London continues to capture the interest of Middle Eastern buyers, thanks to its rich cultural scene, world-class educational institutions, and robust investment opportunities. Despite the recent UK budget, the impact on many Middle Eastern investors has been minimal. Most buyers of UK real estate from the Middle East do not plan to become residents in the UK, so the proposed modifications to the UK Resident Non-Domicile tax regime hold limited relevance for them. Additionally, London’s temperate climate offers an attractive escape from the scorching Middle Eastern summers, further boosting its appeal as a destination for second homes.

One change that will impact all buyers of second homes, is the increase in the Stamp Duty surcharge (irrespective of whether the buyer is British or international) which was increased by 2 per cent in last week’s UK budget with immediate effect. This means that, depending on property value and buyer nationality, buyers of second homes will pay up to 19 per cent over the value of their home in buying tax.

Black Brick believes the prime London market will be able to absorb the tax changes. Managing Partner Camilla Dell comments, “I don’t believe an additional 2 per cent will deter someone from wanting to buy a property in London. On a £2 million purchase the additional tax equates to just £40,000. I think that in the very short term, between now and Christmas, things could be a bit slow,” she said.

“It will take a bit of time to feed into peoples’ psyches and there may be buyers who attempt to negotiate a 2 per cent price cut to cover the higher tax. But it does not fundamentally alter why people like to buy property in Prime Central London (PCL). As with previous rises in Stamp Duty, we expect the ultimate price for the rise to be paid for by the seller. History has shown that when Stamp Duty goes up transactions slow down while reality sinks in. Prices then fall in line with the rise, and sometimes overshoot it.”

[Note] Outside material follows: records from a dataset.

-- ==== Sys2Proof/Machine/Copy.lean ====
section
/-! DEFINITION. XCPY, GATE, the copy ring, the copy engine and the release gate (R194 to R205, R297 to R305). -/

namespace Sys2Proof.Machine

/-! The fields of a command (R197). -/

/-- Word i of a command. -/
def cmdWord (q : List DWord) (i : Nat) : Nat := ((q[i]?).getD 0).toNat
/-- Completion scope. -/
def cScope (q : List DWord) : Nat := bits (cmdWord q 0) 57 3
/-- Copy zeros. -/
def cZero (q : List DWord) : Bool := bit (cmdWord q 0) 56
/-- Counter slot. -/
def cSlot (q : List DWord) : Nat := bits (cmdWord q 0) 51 5
/-- Destination kind. -/
def cKind (q : List DWord) : Nat := bits (cmdWord q 0) 48 3
/-- Source VA. -/
def cSource (q : List DWord) : Nat := bits (cmdWord q 0) 0 48
/-- Destination field. -/
def cDest (q : List DWord) : Nat := cmdWord q 1
/-- Increment. -/
def cInc (q : List DWord) : Nat := bits (cmdWord q 2) 48 16
/-- Rows. -/
def cRows (q : List DWord) : Nat := bits (cmdWord q 2) 32 16
/-- Bytes of a row. -/
def cRowBytes (q : List DWord) : Nat := bits (cmdWord q 2) 0 32
/-- Destination row stride. -/
def cDStride (q : List DWord) : Nat := bits (cmdWord q 3) 32 32
/-- Source row stride. -/
def cSStride (q : List DWord) : Nat := bits (cmdWord q 3) 0 32

/-- A command that writes nothing (R198). -/
def cEmpty (q : List DWord) : Bool := decide (cRows q = 0 ∨ cRowBytes q = 0)

/-- The bits of the destination field that must be 0 (R197). -/
def destBad (q : List DWord) : Bool :=
  let d := cDest q
  match cKind q with
  | 0 => decide (2 ^ 48 ≤ d)
  | 1 => decide (2 ^ 18 ≤ d)
  | 2 => decide (2 ^ 40 ≤ d) || decide (bits d 18 14 ≠ 0)
  | 3 => decide (2 ^ 13 ≤ d) || decide (bits d 11 1 ≠ 0) || decide (bits d 4 4 ≠ 0)
  | 4 => decide (2 ^ 12 ≤ d) || decide (bits d 7 1 ≠ 0)
  | _ => true

/-! The checks at issue and at the engine (R198). -/

/-- The first byte of an extent that no single range with the first one holds, or a missing permission. -/
def extentFail (s : State) (vf start len : Nat) (need : Need) : List (Nat × DWord) :=
  match rangeOf s vf (d64 start) with
  | none => [(3, d64 start)]
  | some (_, r) =>
    let lim := bits (rangeWord r 1) 16 32 * 65536 + 65535
    if lim < start + len - 1 then [(3, d64 (lim + 1))] else if permits need r then [] else [(4, d64 start)]

/-- The bytes from the first to the last of strided rows. -/
def extentLen (q : List DWord) (stride : Nat) : Nat := (cRows q - 1) * stride + cRowBytes q

/-- Illegal words (cause 0x01). -/
def cmdIllegal (s : State) (w : Nat) (q : List DWord) (gate : Bool) : Bool :=
  let d := cDest q
  let rb := cRowBytes q
  decide (bits (cmdWord q 0) 60 4 ≠ 0) || decide (4 < cKind q) || decide (4 < cScope q) || destBad q ||
  (gate && (decide (cKind q ≠ 0) || cZero q)) ||
  match cKind q with
  | 3 => decide (rb % 4 ≠ 0) || decide (65536 < rb) ||
      (!bit d 12 && match tfind (s.wg w).mem.rings (bits d 0 4) with
        | some r => decide (2 ^ r.desc.log < rb)
        | none => false)
  | 4 => decide (rb % 4 ≠ 0) || decide (64 < rb) || decide (64 < cRows q) || decide (111 < bits d 0 7 + rb / 4 - 1)
  | _ => false

/-- Beyond an allotment (cause 0x02). -/
def cmdBeyond (s : State) (w : Nat) (q : List DWord) : Bool :=
  let d := cDest q
  match cKind q with
  | 1 | 2 => decide (spadSize s w < bits d 0 18 + extentLen q (cDStride q))
  | 3 => !bit d 12 && decide ((s.wg w).hdr.rings ≤ bits d 0 4)
  | 4 =>
    let g := w * 16 + bits d 8 4
    !(liveOf s g).isEmpty &&
      !((upto (cRowBytes q / 4)).all fun i => allotOk (s.grp g).vregs (s.grp g).oregs (bits d 0 7 + i))
  | _ => false

/-- The cause the counter word's place fails with (R198). -/
def counterFails (s : State) (vf : Nat) (counter : DWord) : List (Nat × DWord) :=
  (match rangeOf s vf counter with
    | none => [(3, counter)]
    | some (_, r) => if permits { wr := true } r then [] else [(4, counter)]) ++
  (if counter.toNat % 8 = 0 then [] else [(6, counter)])

/-- Every check of a command but poison: causes with failing addresses; a command without rows or bytes passes (R198). -/
def cmdFails (s : State) (w : Nat) (q : List DWord) (counter : DWord) (gate : Bool) : List (Nat × DWord) :=
  let vf := s.vfOf w
  if cEmpty q then []
  else
  (if cmdIllegal s w q gate then [(1, (0 : DWord))] else []) ++
  (if cmdBeyond s w q then [(2, 0)] else []) ++
  (if cZero q then [] else extentFail s vf (cSource q) (extentLen q (cSStride q)) { rd := true }) ++
  (if cKind q ≠ 0 then [] else extentFail s vf (bits (cDest q) 0 48) (extentLen q (cDStride q)) { wr := true }) ++
  counterFails s vf counter

/-! Issue (R199). -/

/-- The command words of a group. -/
def cmdOf (s : State) (gid k : Nat) : List DWord := (upto 4).map fun i => (readG s gid (k + i)).val

/-- The counter address: the base plus 8 times the slot (R195). -/
def counterOf (s : State) (gid k c : Nat) : DWord := (readG s gid c).val + d64 (8 * cSlot (cmdOf s gid k))

/-- A register of the command is poisoned. -/
def cmdPoison (s : State) (gid k c : Nat) : Bool :=
  ((upto 4).map fun i => readG s gid (k + i)).any (fun g => g.plo || g.phi) || (readG s gid c).plo || (readG s gid c).phi

/-- The failures of a group's command, in each of its guard-true lanes. -/
def groupFails (s : State) (act : List Nat) (k c : Nat) (gate : Bool) (gid : Nat) : List Fail :=
  let l := cmdFails s (gid / 16) (cmdOf s gid k) (counterOf s gid k c) gate ++ if cmdPoison s gid k c then [(0x12, 0)] else []
  ((act.filter fun t => gidOf t == gid).map fun t => l.map fun e => ({ tid := t, cause := e.1, addr := e.2 } : Fail)).flatten

/-- Free slots of a copy ring (R299, R300). -/
def copyRoom (s : State) (w : Nat) : Nat :=
  match copyWords s w with
  | none => 0
  | some (_, n, _) => n - ((s.wg w).mem.copy.pub - (s.wg w).mem.copy.con).toNat

/-- The earlier stores, atomics and puts of threads (R199). -/
def earlierOut (s : State) (ts : List Nat) : List Nat :=
  (s.accs.filter fun e => ts.contains e.2.tid && decide (e.2.kind = .store ∨ e.2.kind = .atom ∨ e.2.kind = .atomr ∨ e.2.kind = .ringPut) &&
    decide (e.2.stage ≠ .retained)).map (·.1)
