-- ==== Sys2Proof/Machine/Clause.lean ====
section
/-! DEFINITION. The clause scoreboard, fragment output words, and the end of threads: OCENTER, OCLEAVE, OCSKIP, PIXOUT, INTERP,
DISCARD, EXIT (R133, R226 to R229, R232, R374, R378 to R380). -/

namespace Sys2Proof.Machine

/-- Change a fragment. -/
def State.modFrag (s : State) (f : Nat) (g : Frag → Frag) : State := { s with frags := tmod s.frags f g }

/-- A fragment is registered at its key (R378). -/
def atKey (f : Frag) : Bool := f.registered && !f.popped && !f.ended

/-- The fragment heads its key: no registered one of its pass has a lower sequence (R378). -/
def headsKey (s : State) (id : Nat) (f : Frag) : Bool :=
  atKey f && !s.frags.any fun e => decide (e.1 ≠ id) && decide (fragKey e.2 = fragKey f) && decide (e.2.seq < f.seq) && atKey e.2 &&
    decide ((s.launch e.2.launch).pass = (s.launch f.launch).pass)

/-! OCENTER (R228). -/

/-- What OCENTER finds in a lane: cause 0x12 for a poisoned key, 0x10 for another key or a popped fragment. -/
def ocenterFail (s : State) (k : BitVec 7) (t : Nat) : List Fail :=
  if k ≠ 116#7 && (readReg s t k.toNat).poison then [{ tid := t, cause := 0x12 }]
  else match fragOf s t with
    | none => [{ tid := t, cause := 0x10 }]
    | some (_, f) =>
      let own := (keyIn? s t k).map keyOf = some (keyOf (fragKey f))
      if own ∧ f.registered ∧ !f.popped then [] else [{ tid := t, cause := 0x10 }]

/-- OCENTER: held at the sentence boundary until its fragment heads its key; no effect while it holds the clause. -/
def ocenterEff (k : BitVec 7) (s : State) (w : Wx) : Eff :=
  let act := w.act s
  match (act.map (ocenterFail s k)).flatten with
  | [] => .done ((act.filter fun t => !holdsClause s t).foldl (fun s t => s.modThr t fun x => { x with holds := x.holds ++ [.clause] }) s)
  | bad => .fail bad

/-- OCENTER (R228). -/
def execOcenter (g : BitVec 4) (k : BitVec 7) (s : State) : Out := runWord (.ocenter g k) s (ocenterEff k)

/-- A hold that is not the clause's. -/
def notClause : Hold → Bool
  | .clause => false
  | _ => true

/-- OCENTER_ENTRY: the fragment heads its key and the thread takes the clause, with the effect of FENCE.acq.core (R228, R229). -/
def execOcenterEntry (tid : Nat) (s : State) : Out :=
  let x := s.thr tid
  .next (match fragOf s tid with
    | none => s
    | some (id, f) =>
      if decide (x.picker = .held) && !x.holds.all notClause && headsKey s id f then
        let s1 := s.modFrag id fun f => { f with holding := true }
        releaseHolds (acqExpire s1 { kind := .acquire, scope := .core } tid) tid fun h => notClause h && awaitUnmet x h
      else s)

/-! Leaving the clause (R229). -/

/-- Pop the fragment of a thread, and release its clause. -/
def popFrag (s : State) (t : Nat) : State :=
  match (s.thr t).frag with
  | none => s
  | some f => s.modFrag f fun x => { x with popped := true, holding := false }

/-- The effect of FENCE.rel.core before a pop: the stores done and the CU's pins performed; what is left to wait for (R184,
R229). -/
def releaseFirst (s : State) (ts : List Nat) : Option State :=
  let ps := ts.filter (registeredNow s)
  if !ps.all (storesDone s) then some s
  else (ps.find? fun t => !(narrowPins s (wgOf t) .core).isEmpty).map fun t => performPins s (wgOf t) .core t

/-- OCLEAVE: held at issue until the release is done. -/
def ocleaveEff (s : State) (w : Wx) : Eff :=
  match releaseFirst s (w.act s) with
  | some s' => .hold s'
  | none => .done ((w.act s).foldl popFrag s)

/-- OCLEAVE (R229). -/
def execOcleave (g : BitVec 4) (s : State) : Out := runWord (.ocleave g) s ocleaveEff

/-- OCSKIP pops without the release (R229). -/
def execOcskip (g : BitVec 4) (s : State) : Out := runWord (.ocskip g) s fun s w => .done ((w.act s).foldl popFrag s)

/-! The end of threads (R133, R229, R232). -/

/-- The guard-true threads end, after the release that a pop needs; the others go on. -/
def endEff (drop : State → Nat → State) (s : State) (w : Wx) : Eff :=
  let act := w.act s
  match releaseFirst s act with
  | some s' => .hold s'
  | none =>
    let s1 := act.foldl drop (advance s w act)
    .gone (act.foldl exitThread (dropFromPipes s1 act))

/-- EXIT (R133). -/
def execExit (g : BitVec 4) (s : State) : Out := runWord (.exit g) s (endEff fun s _ => s)

/-- A discarded fragment writes nothing (R376). -/
def dropOutputs (s : State) (t : Nat) : State :=
  match (s.thr t).frag with
  | none => s
  | some f => s.modFrag f fun x => { x with discarded := true, outs := [] }

/-- DISCARD (R232). -/
def execDiscard (g : BitVec 4) (s : State) : Out := runWord (.discard g) s (endEff dropOutputs)

/-! PIXOUT and INTERP (R232). -/

/-- PIXOUT: the colour of a render target. -/
def pixoutEff (v : BitVec 7) (t : Nat) (s : State) (w : Wx) : Eff :=
  let act := w.act s
  match poisonFails s act (.quad v) with
  | [] => .done (act.foldl (fun s' u => match (s.thr u).frag with
      | none => s'
      | some f => s'.modFrag f fun x =>
          { x with outs := tput x.outs t ((upto 4).map fun i => (readReg s u (v.toNat + i)).val), label := x.label ||| w.label s (gidOf u) }) s)
  | bad => .fail bad

/-- PIXOUT (R232). -/
def execPixout (g : BitVec 4) (v t : BitVec 7) (s : State) : Out := runWord (.pixout g v t) s (pixoutEff v t.toNat)

/-- f32(a · b + c). -/
def ffma (a b c : Nat) : Nat := (f32.fma {} false false a b c).1

/-- A plane at a position: FFMA(a, x, FFMA(b, y, c)) (R232). -/
def planeAt (pl : List Word) (x y : Nat) : Nat :=
  let v := pl.map (·.toNat)
  ffma (arg v 0) x (ffma (arg v 1) y (arg v 2))

/-- The reciprocal, rounded. -/
def rcp (a : Nat) : Nat := (rcpF {} a).1

/-- The triangle of a fragment. -/
def triOf (s : State) (f : Frag) : Option Tri := ((tfind s.tris f.launch).getD []).find? fun t => t.seq == f.seq

/-- The centroid: the pixel centre where every sample is covered or there is one sample, else a place Vulkan leaves open (log
entry 31). -/
def centroidOf (p : Pass) (f : Frag) : Nat × Nat :=
  let c := fun n => (cvtIF f32 {} ((2 * n + 1 : Nat) : Int)).1
  if p.samples = 1 ∨ f.cov = 2 ^ p.samples - 1 then (fm (c f.x) 0x3F000000, fm (c f.y) 0x3F000000)
  else let q := Config.centroid f.x f.y f.cov; (q.1.toNat, q.2.toNat)

/-- INTERP's value in a lane (R232). -/
def interpValue (s : State) (mode slot t : Nat) : Nat :=
  match fragOf s t with
  | none => 0
  | some (_, f) =>
    match triOf s f, passOf s f.launch with
    | some tr, some (_, p) =>
      if (s.launch f.launch).nattr ≤ slot then (Config.noAttribute slot mode).toNat
      else
        let pos := if mode = 3 then centroidOf p f else (f.px.toNat, f.py.toNat)
        if mode = 2 then ((tr.flat[slot]?).getD 0).toNat
        else if mode = 1 then planeAt ((tr.lin[slot]?).getD []) pos.1 pos.2
        else fm (planeAt ((tr.attrs[slot]?).getD []) pos.1 pos.2) (rcp (planeAt tr.wplane pos.1 pos.2))
    | _, _ => 0

/-- INTERP (R232): synchronous, no flag. -/
def execInterp (g : BitVec 4) (d : BitVec 7) (m : BitVec 2) (l : BitVec 5) (s : State) : Out :=
  runWord (.interp g d m l) s fun s w =>
    .done (writeOuts s w (.r d) ((w.act s).map fun t => { tid := t, val := interpValue s m.toNat l.toNat t }) (w.label s))

end Sys2Proof.Machine
end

As a result, Dell expects to see more standoffs between buyers and sellers over who will cover the extra tax. “At Black Brick we are already embarking on some tough renegotiations for clients under offer and not yet exchanged to take into account the additional 2 per cent.”

“With weaker market sentiment, we are seeing a dynamic market shift that presents significant opportunities for buyers,” said Camilla Dell. “This year, Black Brick has achieved an average saving of 9 per cent off asking prices for our clients, compared to 6 per cent last year. Recent data from Knight Frank indicates an 18 per cent drop in £5m+ transactions in the year to September. With an increase in new listings, buyers have an abundance of options and now hold a strong position in the market. This shift marks a buyers’ market that hasn’t been seen in years.”

In a positive move for the UK property market, UK Chancellor Rachel Reeves decided against hiking Capital Gains Tax for buy to let investors – a widely anticipated move which sparked an exodus of landlords from the sector over the summer.

There could also be a silver lining for investors buying multiple properties.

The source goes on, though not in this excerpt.